Search code examples
sqlpostgresqlsql-execution-planexplain

PostgreSQL EXPLAIN: How do I see a plan AS IF certain tables had millions of rows?


This is a question about PostgreSQL's EXPLAIN command. This command shows you how the optimizer will execute your SQL based on the data in your tables. We are not in prod yet, so all of our tables have ~100 rows or less. Is there a way to get EXPLAIN to tell me what the explain plan would look like if certain tables had millions of rows instead of tens of rows?

I could generate the data somehow, but then I'd have to clear it and wait for it to be created. If that's the only way, I'll accept that as an answer, though.


Solution

  • I don't think so. Postgresql collects some statistics related to the table that the optimizer will use to choose the best plan.
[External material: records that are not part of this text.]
-- ==== Sys2Proof/Laws/PerInstr.lean ====
section
/-! SUPPORT. A fact about the syntax of every command: its word has RSV zero, and IMM8 zero unless it is a WXOR
(30_encoding R83, R85). -/

namespace Sys2Proof.Laws.UnusedFields

/-- RSV is zero, and IMM8 is zero or the shift of a WXOR. -/
def Statement (i : Instr) : Prop :=
  (fieldsOfInstr i).rsv = 0 ∧ ((fieldsOfInstr i).imm = 0 ∨ ∃ rs1 sh, i = .wxor rs1 sh)

theorem zero (rd : RegIx) : Statement (.zero rd) := ⟨rfl, .inl rfl⟩

theorem mov (rd rs1 : RegIx) : Statement (.mov rd rs1) := ⟨rfl, .inl rfl⟩

theorem add (rd rs1 rs2 : RegIx) : Statement (.add rd rs1 rs2) := ⟨rfl, .inl rfl⟩

theorem mul (rd rs1 rs2 : RegIx) : Statement (.mul rd rs1 rs2) := ⟨rfl, .inl rfl⟩

theorem sqr (rd rs1 : RegIx) : Statement (.sqr rd rs1) := ⟨rfl, .inl rfl⟩

theorem pow (rd rs1 rs2 : RegIx) : Statement (.pow rd rs1 rs2) := ⟨rfl, .inl rfl⟩

theorem inv (rd rs1 : RegIx) : Statement (.inv rd rs1) := ⟨rfl, .inl rfl⟩

theorem trace (rs1 : RegIx) : Statement (.trace rs1) := ⟨rfl, .inl rfl⟩

theorem eq (rs1 rs2 : RegIx) : Statement (.eq rs1 rs2) := ⟨rfl, .inl rfl⟩

theorem wclr : Statement .wclr := ⟨rfl, .inl rfl⟩

theorem wxor (rs1 : RegIx) (sh : BitVec 8) : Statement (.wxor rs1 sh) := ⟨rfl, .inr ⟨rs1, sh, rfl⟩⟩

theorem clmul (rs1 rs2 : RegIx) : Statement (.clmul rs1 rs2) := ⟨rfl, .inl rfl⟩

theorem spread (rs1 : RegIx) : Statement (.spread rs1) := ⟨rfl, .inl rfl⟩

theorem red (rd : RegIx) : Statement (.red rd) := ⟨rfl, .inl rfl⟩

theorem parseb (rd : RegIx) : Statement (.parseb rd) := ⟨rfl, .inl rfl⟩

theorem parseh (rd : RegIx) : Statement (.parseh rd) := ⟨rfl, .inl rfl⟩

theorem fmtb (rs1 : RegIx) : Statement (.fmtb rs1) := ⟨rfl, .inl rfl⟩

theorem fmth (rs1 : RegIx) : Statement (.fmth rs1) := ⟨rfl, .inl rfl⟩

end Sys2Proof.Laws.UnusedFields
end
These statistics are not related to simply how many rows a table contains but they will depends on the values/data too.

    From the postgres documentation:

    the query planner needs to estimate the number of rows retrieved by a query in order to make good choices of query plans.

    What does it mean that? Suppose we have an indexed column called foo, without a non-unique constraint. Suppose you have the following simple query:

    SELECT * FROM test_table WHERE foo = 5
    

    Postgresql will have to choose between different index scans:

    • sequential scan
    • index scan
    • bitmap scan

    It will choose the type of scan based on how many rows it thinks to retrieve from the query. How does it know how many rows will be retrieved before running the query? With the statistics that it collects. These statistics are based on the VALUES/DATA inside your table. Suppose you have a table with 1 million of rows and 90% of them have foo = 5. Postgresql may be know that, because it could have collected some statistics about the distribution of your data. So it will chose a sequential scan, because according to its cost model, this scan is the cheapest one.

    In the end, it will would be not enough generate data, but you should generate values that will represent the reality (the data that you will have in the future).

    You can already build your database creating some indexes (based on the query that you will do) to have already good performance in production. If it will be not enough you will have to tune your indexes after you go into production.